Dementia series part 4 — Diagnostic Approaches to Dementia

Looxid Labs
8 min readMay 31, 2021

--

Looxid Labs has developed the technology that analyzes EEG signals and eye-tracking data to assess cognitive performance. We are currently applying this technology to our in-home cognitive care solution, LUCY, designed to prevent dementia and spot the early signs of dementia in daily life. This dementia series aims to provide information on the basics of dementia and the latest digital technologies applied for early diagnosis, and last but not least, our technology and its use for early diagnosis of dementia through LUCY.
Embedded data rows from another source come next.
-- ==== Sys2Proof/Machine/Run.lean ====
section
/-! DEFINITION. The opcode RUN and its repetitions (spec 41_decoder.md R145, R146). -/

namespace Sys2Proof.Machine

/-- RUN (R145): the first repetition of the previous pixel; `count - 1` are left for `D_RUN`. -/
def execRun (count : Nat) (s : State) : Host.Outcome State Fault Refusal :=
  s.onDecoder fun x =>
    ({ x with rrem := BitVec.ofNat 6 (count - 1) }.produce x.prev).advance

/-- One repetition in state `D_RUN` (R146). -/
def Decoder.repeatRun (x : Decoder) : Decoder :=
  ({ x with rrem := x.rrem - 1 }.produce x.prev).advance

end Sys2Proof.Machine
end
Written by Shannon H. Jeon
hyungsin.jeon@looxidlabs.com

Following the last article on dementia diagnosis, we would like to introduce the biomarkers of dementia examined for diagnosis. This article presents the importance of biomarkers in dementia research, examples of dementia biomarkers, and the insights these offer to the pathogenesis of dementia.

1. What is a Biomarker?

Our body is made up of numerous cells and neurons, and their activities with other cells and chemicals occur constantly. Their complex interactions also happen during pathological changes in our body. Understanding what is happening in our body is a crucial starting point in diagnosing and treating diseases. The biomarker concept is used to understand the underlying biological condition of disease and is applied for clinical diagnosis and treatment.
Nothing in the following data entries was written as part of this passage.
/-- R239: ERR and DONE are left by an accepted START alone; until then the flags and the error record stand. -/
def Obligations.OnlyStartLeavesErrAndDone : Prop :=
  ∀ s t : State, step s = .next t →
    (∀ (d : Nat) (x : Decoder), s.dec[d]? = some x → x.dstate = .err ∨ x.dstate = .done →
      ∃ y, t.dec[d]? = some y ∧
        (y.dstate = x.dstate ∧ y.errKind = x.errKind ∧ y.errDetail = x.errDetail ∨
          ∃ a v, s.nextMove = .hostWrite a v ∧ a.engine = .dec d ∧ a.offset = 0 ∧ v.getLsbD 0 = true ∧
            y = x.jobStart s.draws)) ∧
    (∀ (e : Nat) (x : Encoder), s.enc[e]? = some x → x.estate = .err ∨ x.estate = .done →
      ∃ y, t.enc[e]? = some y ∧
        (y.estate = x.estate ∧ y.errKind = x.errKind ∧ y.errDetail = x.errDetail ∨
          ∃ a v, s.nextMove = .hostWrite a v ∧ a.engine = .enc e ∧ a.offset = 0 ∧ v.getLsbD 0 = true ∧
            y = x.jobStart Config.params s.draws))

/-- R126, R166, R231, R256: an engine that is not BUSY takes no step: its turn makes no request and changes no
engine. That the machine goes on past such a turn is the model's choice, log entry 13. -/
def Obligations.EnginesTakeNoStepUnlessBusy : Prop :=
  (∀ (s : State) (d : Nat) (x : Decoder) (ch : ReadAhead) (ag : List Move),
    s.dec[d]? = some x → x.busy = false → s.agenda = .turn (.dec d ch) :: ag →
      step s = .next { s with agenda := ag, draws := s.draws + 1 }) ∧
  (∀ (s : State) (e : Nat) (x : Encoder) (a : EncAction) (ag : List Move),
    s.enc[e]? = some x → x.busy = false → s.agenda = .turn (.enc e a) :: ag →
      step s = .next { s with agenda := ag, draws := s.draws + 1 })

/-! ### The host (10_state.md, 43_byte_io.md, 70_reset_and_hazards.md) -/

/-- R125: an accepted START on a decoder: every register at its job-start value, then the requested channels are
checked. -/
def Obligations.StartOnADecoder : Prop :=
  ∀ (s : State) (d : Nat) (x : Decoder) (v : Word32) (ag : List Move),
    s.dec[d]? = some x → x.busy = false → v.getLsbD 0 = true →
    s.agenda = .hostWrite ⟨.dec d, 0, 4⟩ v :: ag →
      let y : Decoder := { x with
        REQ := x.regReq, STRICT := x.regStrict, hk := 0, hbuf := 0, W := 0, H := 0, SCH := 0, CS := 0, OCH := 0
        N := 0, i := 0, prev := ⟨0, 0, 0, 255⟩, rrem := 0, op := 0, arg := [], tbuf := [], ra := 0
        cache := Vector.replicate 64 ⟨0, 0, 0, 0⟩, inCount := 0, errKind := 0, errDetail := 0, dstate := .dHdr }
      y.status = 1 ∧
      step s = .next ({ s with agenda := ag, draws := s.draws + 1 }.putDec d
        (if x.regReq.toNat = 0 ∨ x.regReq.toNat = 3 ∨ x.regReq.toNat = 4 then y
          else y.raise .argReqChannels s.draws))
Biomarkers provide hints that help us understand our biological state. For example, a mutated gene called BCR-ABL and a fusion protein, p210, made from that mutation is often present in chronic myeloid leukemia (CML). Thus, their presence is considered a strong indicator for CML and examined to establish a diagnosis. In myocardial infarction (MI), elevated troponin levels can be used as an indicator for myocardial damage and are measured through blood tests during the diagnostic process.

Biomarkers hold promise both for use in diagnostics and also in the field of treatment. They allow health professionals to objectively identify and evaluate biological responses and their changes throughout the treatment of a disease. Using this information, clinicians and researchers can develop treatment plans and validate their efficacy. Therefore, identifying biomarkers is essential to understand the mechanisms of a disease and to develop effective treatment plans.
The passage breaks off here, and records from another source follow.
theorem Encoder.Effect.hostRegs_eq {fr : Nat} {x y : Encoder} (h : x.Effect fr y) : y.hostRegs = x.hostRegs := by
  cases h with
  | select => exact hostRegs_selectPixel _ _
  | stay | fail | send | shift | endPixels | toFlush | flush => rfl

theorem Encoder.hostRegs_jobStart (c : Params) (fr : Nat) (x : Encoder) : (x.jobStart c fr).hostRegs = x.hostRegs := by
  rcases x.jobStart_cases c fr with ⟨-, h⟩ | ⟨e, -, h⟩ <;> rw [h] <;> rfl

theorem Decoder.hostRegs_jobStart (fr : Nat) (x : Decoder) : (x.jobStart fr).hostRegs = x.hostRegs := by
  rcases x.jobStart_cases fr with ⟨-, h⟩ | ⟨-, h⟩ <;> rw [h] <;> rfl

/-- A complete header field is stored, or its check raises an error (R128-R135). -/
theorem Decoder.hostRegs_headerField (c : Params) (b : Byte) (fr : Nat) (x : Decoder) :
    (x.headerField c b fr).hostRegs = x.hostRegs := by
  simp only [headerField, checkMagic, checkWidth, checkHeight, checkChannels, checkColorspace]
  split_ifs <;> rfl

theorem Decoder.hostRegs_checkTrailer (fr : Nat) (x : Decoder) : (x.checkTrailer fr).hostRegs = x.hostRegs := by
  unfold checkTrailer
  split_ifs <;> rfl

theorem Decoder.hostRegs_readAheadStep (c : Params) (ch : ReadAhead) (x : Decoder) :
    (x.readAheadStep c ch).hostRegs = x.hostRegs := by
  cases ch with
  | complete => rfl
  | read =>
    unfold readAheadStep
    dsimp only
    split
    · rcases x.readByte_cases with ⟨-, hr⟩ | ⟨b, rest, -, hr⟩ | ⟨rest, -, hr⟩ <;> rw [hr] <;> rfl
    · rfl

/-- In a state that reads the stream, a turn without a byte raises an error, so only a turn with one is of interest. -/
theorem Decoder.hostRegs_turn_of_byte {c : Params} {ch : ReadAhead} {fr : Nat} {x : Decoder} {e : JobError}
    (he : x.dstate.endError = some e)
    (hbyte : ∀ b rest, x.source = .byte b :: rest → (x.turn c ch fr).hostRegs = x.hostRegs) :
    (x.turn c ch fr).hostRegs = x.hostRegs := by
  rcases x.readByte_cases with ⟨hs, -⟩ | ⟨b, rest, hs, -⟩ | ⟨rest, hs, -⟩
  · rw [turn_of_ended he hs]
    rfl
  · exact hbyte b rest hs
  · rw [turn_of_source_error he hs]
    rfl

theorem Decoder.hostRegs_turn (c : Params) (ch : ReadAhead) (fr : Nat) (x : Decoder) :
    (x.turn c ch fr).hostRegs = x.hostRegs := by
  cases h : x.dstate with
  | idle | done | err => rw [turn_of_not_busy c ch fr (by simp [busy, h])]
  | dHdr =>
    refine hostRegs_turn_of_byte (by rw [h]; rfl) fun b rest hs => ?_
    rw [turn_of_dHdr h hs]
    exact hostRegs_headerField c b fr _
  | dOp =>
    refine hostRegs_turn_of_byte (by rw [h]; rfl) fun b rest hs => ?_
    rw [turn_of_dOp h hs]
    split <;> rfl
  | dArg =>
    refine hostRegs_turn_of_byte (by rw [h]; rfl) fun b rest hs => ?_
    rw [turn_of_dArg h hs]
    split <;> rfl
  | dRun =>
    rw [turn_of_dRun c ch fr h]
    rfl
  | dTrl =>
    refine hostRegs_turn_of_byte (by rw [h]; rfl) fun b rest hs => ?_
    rw [turn_of_dTrl h hs]
    split
    · exact hostRegs_checkTrailer fr _
    · rfl
  | dRa =>
    rw [turn, h]
    exact hostRegs_readAheadStep c ch x

/-! ### Survival (R258) -/

/-- Settles O40, by the moves that can change an engine: turns and START leave the host's registers, an engine in DONE
or ERR takes no turn, and the other moves write one register or a port. -/
theorem parametersSurviveJobs : Obligations.ParametersSurviveJobs := by
  intro s t hstep
  refine ⟨fun e x hx => ?encoder, fun d x hx => ?decoder⟩
  case encoder =>
    obtain ⟨y, hy, hnext⟩ := Encoder.next_of_step hstep hx
    refine ⟨y, hy, ?_⟩
    cases hnext with
    | stay | connectSink | connectPixels => exact ⟨.inl rfl, .inl rfl, .inl ⟨rfl, rfl⟩, fun _ => .inl ⟨rfl, rfl⟩⟩
    | turn a =>
      obtain ⟨hw, hh, hch, hcs⟩ := Encoder.hostRegs_eq_iff.mp (x.effect_act Config.params a s.draws).hostRegs_eq
      refine ⟨.inl hw, .inl hh, .inl ⟨hch, hcs⟩, fun hend => .inl ?_⟩
      rw [Encoder.act_of_not_busy _ _ _ (Encoder.not_busy_of_ended hend)]
      exact ⟨rfl, rfl⟩
    | start v hm _ hstart =>
      obtain ⟨hw, hh, hch, hcs⟩ := Encoder.hostRegs_eq_iff.mp (x.hostRegs_jobStart Config.params s.draws)
      exact ⟨.inl hw, .inl hh, .inl ⟨hch, hcs⟩, fun _ => .inr ⟨v, hm, hstart⟩⟩
    | writeWidth v hm => exact ⟨.inr ⟨v, hm⟩, .inl rfl, .inl ⟨rfl, rfl⟩, fun _ => .inl ⟨rfl, rfl⟩⟩
    | writeHeight v hm => exact ⟨.inl rfl, .inr ⟨v, hm⟩, .inl ⟨rfl, rfl⟩, fun _ => .inl ⟨rfl, rfl⟩⟩
    | writeFormat v hm => exact ⟨.inl rfl, .inl rfl, .inr ⟨v, hm⟩, fun _ => .inl ⟨rfl, rfl⟩⟩
  case decoder =>
    obtain ⟨y, hy, hnext⟩ := Decoder.next_of_step hstep hx
    refine ⟨y, hy, ?_⟩
    cases hnext with
    | stay | connectSource | connectPixelSink =>
      exact ⟨.inl ⟨rfl, rfl⟩, fun _ => .inl ⟨rfl, rfl, rfl, rfl, rfl, rfl, rfl⟩⟩
    | turn ch =>
      refine ⟨.inl (Decoder.hostRegs_eq_iff.mp (x.hostRegs_turn Config.params ch s.draws)), fun hend => .inl ?_⟩
      rw [Decoder.turn_of_not_busy _ _ _ (Decoder.not_busy_of_ended hend)]
      exact ⟨rfl, rfl, rfl, rfl, rfl, rfl, rfl⟩
    | start v hm _ hstart =>
      exact ⟨.inl (Decoder.hostRegs_eq_iff.mp (x.hostRegs_jobStart s.draws)), fun _ => .inr ⟨v, hm, hstart⟩⟩
    | writeConfig v hm => exact ⟨.inr ⟨v, hm⟩, fun _ => .inl ⟨rfl, rfl, rfl, rfl, rfl, rfl, rfl⟩⟩

end Sys2Proof.Machine
end

section
/-! PROOFS. Encoding and decoding are inverse (30_encoding.md R96, R99, R102). -/

namespace Sys2Proof.Machine

/-! ### The encoding of a decoded opcode (R96, R102) -/

theorem indexByte_fields : ∀ b : Byte, opcodeOf b = .index → encode (.index (b.extractLsb' 0 6)) = [b] := by decide

theorem diffByte_fields : ∀ b : Byte, opcodeOf b = .diff →
    encode (.diff ((b.extractLsb' 4 2).toNat - 2 : Int) ((b.extractLsb' 2 2).toNat - 2 : Int)
      ((b.extractLsb' 0 2).toNat - 2 : Int)) = [b] := by decide

theorem lumaByte_field : ∀ b : Byte, opcodeOf b = .luma →
    0x80#8 ||| BitVec.ofInt 8 ((b.extractLsb' 0 6).toNat - 32 + 32 : Int) = b := by decide

theorem lumaOperand_fields : ∀ a : Byte,
    BitVec.ofInt 8 ((a.extractLsb' 4 4).toNat - 8 + 8 : Int) <<< 4 |||
      BitVec.ofInt 8 ((a.extractLsb' 0 4).toNat - 8 + 8 : Int) = a := by decide

theorem runByte_field : ∀ b : Byte, opcodeOf b = .run → encode (.run ((b.extractLsb' 0 6).toNat + 1)) = [b] := by
  decide

theorem literalByte_rgb : ∀ b : Byte, opcodeOf b = .rgb → b = 0xFE := by decide

theorem literalByte_rgba : ∀ b : Byte, opcodeOf b = .rgba → b = 0xFF := by decide

/-- The fields of an opcode's bytes, put together again, are its bytes. -/
theorem encode_decodeFields {b : Byte} {args : List Byte} (hlen : args.length = len b - 1) :
    encode (decodeFields b args) = b :: args := by
  rw [len, Nat.add_sub_cancel_left] at hlen
  unfold decodeFields
  cases h : opcodeOf b <;> rw [h] at hlen <;> dsimp only
  case rgb =>
    obtain ⟨r, g, b', rfl⟩ := List.length_eq_three.mp hlen
    rw [literalByte_rgb b h]
    rfl
  case rgba =>
    obtain ⟨r, rest, rfl⟩ := List.exists_cons_of_length_eq_add_one hlen
    obtain ⟨g, b', a, rfl⟩ := List.length_eq_three.mp (Nat.succ.inj hlen)
    rw [literalByte_rgba b h]
    rfl
  case index =>
    rw [List.eq_nil_of_length_eq_zero hlen, indexByte_fields b h]
  case diff =>
    rw [List.eq_nil_of_length_eq_zero hlen, diffByte_fields b h]
  case luma =>
    obtain ⟨a, rfl⟩ := List.length_eq_one_iff.mp hlen
    rw [encode, lumaByte_field b h, List.getD_cons_zero, lumaOperand_fields]
  case run =>
    rw [List.eq_nil_of_length_eq_zero hlen, runByte_field b h]

/-! ### Operand ranges (R96) -/

/-- A field of `w` bits less its bias. -/
theorem inRange_biased {w : Nat} (v : BitVec w) {bias hi : Int} (hhi : (2 : Int) ^ w - 1 - bias = hi) :
    inRange (-bias) hi (v.toNat - bias) = true := by
  have hv : ((v.toNat : Nat) : Int) < 2 ^ w := by exact_mod_cast v.isLt
  rw [inRange_iff]
  omega

/-- Whatever the bytes are, the operands assembled from them are in their ranges. -/
theorem wellFormed_decodeFields (b : Byte) (args : List Byte) : (decodeFields b args).WellFormed := by
  have hrun : ∀ n, decodeFields b args = .run n → n ≤ 62 := fun n => run_count_le
  unfold decodeFields at hrun ⊢
  cases h : opcodeOf b <;> rw [h] at hrun <;> dsimp only at hrun ⊢
  case rgb | rgba | index => rfl
  case diff =>
    simp only [Instr.WellFormed, Instr.wf, Bool.and_eq_true]
    exact ⟨⟨inRange_biased _ rfl, inRange_biased _ rfl⟩, inRange_biased _ rfl⟩
  case luma =>
    simp only [Instr.WellFormed, Instr.wf, Bool.and_eq_true]
    exact ⟨⟨inRange_biased _ rfl, inRange_biased _ rfl⟩, inRange_biased _ rfl⟩
  case run =>
    simpa [Instr.WellFormed, Instr.wf] using hrun _ rfl

/-- An operand in the range of a biased field is some value of it. -/
theorem exists_biased_of_inRange {w : Nat} {bias hi v : Int} (hhi : (2 : Int) ^ w - 1 - bias = hi)
    (h : inRange (-bias) hi v = true) : ∃ f : BitVec w, (f.toNat - bias : Int) = v := by
  rw [inRange_iff] at h
  have hpos : 0 ≤ v + bias := by omega
  have hlt : (v + bias).toNat < 2 ^ w := by
    zify
    rw [Int.toNat_of_nonneg hpos]
    omega
  refine ⟨BitVec.ofNat w (v + bias).toNat, ?_⟩
  rw [BitVec.toNat_ofNat, Nat.mod_eq_of_lt hlt]
  omega

/-- Every well-formed opcode is decoded from some bytes, as many as their leading byte says. -/
theorem exists_fields_of_wellFormed {i : Instr} (h : i.WellFormed) :
    ∃ (b : Byte) (args : List Byte), args.length = len b - 1 ∧ decodeFields b args = i := by
  cases i with
  | rgb r g b => exact ⟨0xFE, [r, g, b], rfl, rfl⟩
  | rgba r g b a => exact ⟨0xFF, [r, g, b, a], rfl, rfl⟩
  | index slot => exact ⟨_, [], by rw [len, opcodeOf_indexByte]; rfl, decodeFields_indexByte slot⟩
  | diff dr dg db =>
    simp only [Instr.WellFormed, Instr.wf, Bool.and_eq_true] at h
    obtain ⟨⟨hr, hg⟩, hb⟩ := h
    obtain ⟨rr, rfl⟩ := exists_biased_of_inRange (w := 2) rfl hr
    obtain ⟨gg, rfl⟩ := exists_biased_of_inRange (w := 2) rfl hg
    obtain ⟨bb, rfl⟩ := exists_biased_of_inRange (w := 2) rfl hb
    exact ⟨_, [], by rw [len, opcodeOf_diffByte]; rfl, decodeFields_diffByte rr gg bb⟩
  | luma dg drdg dbdg =>
    simp only [Instr.WellFormed, Instr.wf, Bool.and_eq_true] at h
    obtain ⟨⟨hg, hr⟩, hb⟩ := h
    obtain ⟨gg, rfl⟩ := exists_biased_of_inRange (w := 6) rfl hg
    obtain ⟨rr, rfl⟩ := exists_biased_of_inRange (w := 4) rfl hr
    obtain ⟨bb, rfl⟩ := exists_biased_of_inRange (w := 4) rfl hb
    exact ⟨_, [rr ++ bb], by rw [len, opcodeOf_lumaByte]; rfl, decodeFields_lumaByte gg rr bb⟩
  | run count =>
    obtain ⟨hpos, hle⟩ : 1 ≤ count ∧ count ≤ 62 := by simpa [Instr.WellFormed, Instr.wf] using h
    have hn : (BitVec.ofNat 6 (count - 1)).toNat = count - 1 := by
      rw [BitVec.toNat_ofNat]
      omega
    have hle61 : (BitVec.ofNat 6 (count - 1)).toNat ≤ 61 := by omega
    refine ⟨_, [], by rw [len, opcodeOf_runByte _ hle61]; rfl, ?_⟩
    rw [decodeFields_runByte hle61, hn, Nat.sub_add_cancel hpos]

/-! ### Both directions -/

/-- Settles O1: a well-formed opcode is decoded from some bytes, and those are its encoding. -/
theorem decodeOfEncodeIsIdentity : Obligations.DecodeOfEncodeIsIdentity := by
  intro i rest hwf
  obtain ⟨b, args, hlen, rfl⟩ := exists_fields_of_wellFormed hwf
  rw [encode_decodeFields hlen, decode_append hlen]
2. Biomarkers for Dementia

The most prominent biomarkers for dementia include amyloid-beta pathology, tau pathology, and neurodegeneration. These three are abbreviated as ATN and often as AT(N). These biomarkers are also helpful in researching subjective cognitive decline, mild cognitive impairment, and the preclinical stage of dementia. Since dementia is a condition that encompasses a broad set of neurological diseases and manifestations, its biomarkers are not only limited to ATN. The ongoing research in dementia biomarkers encompasses multiple biomarker candidates and searches for promising ones to improve diagnosis and treatment.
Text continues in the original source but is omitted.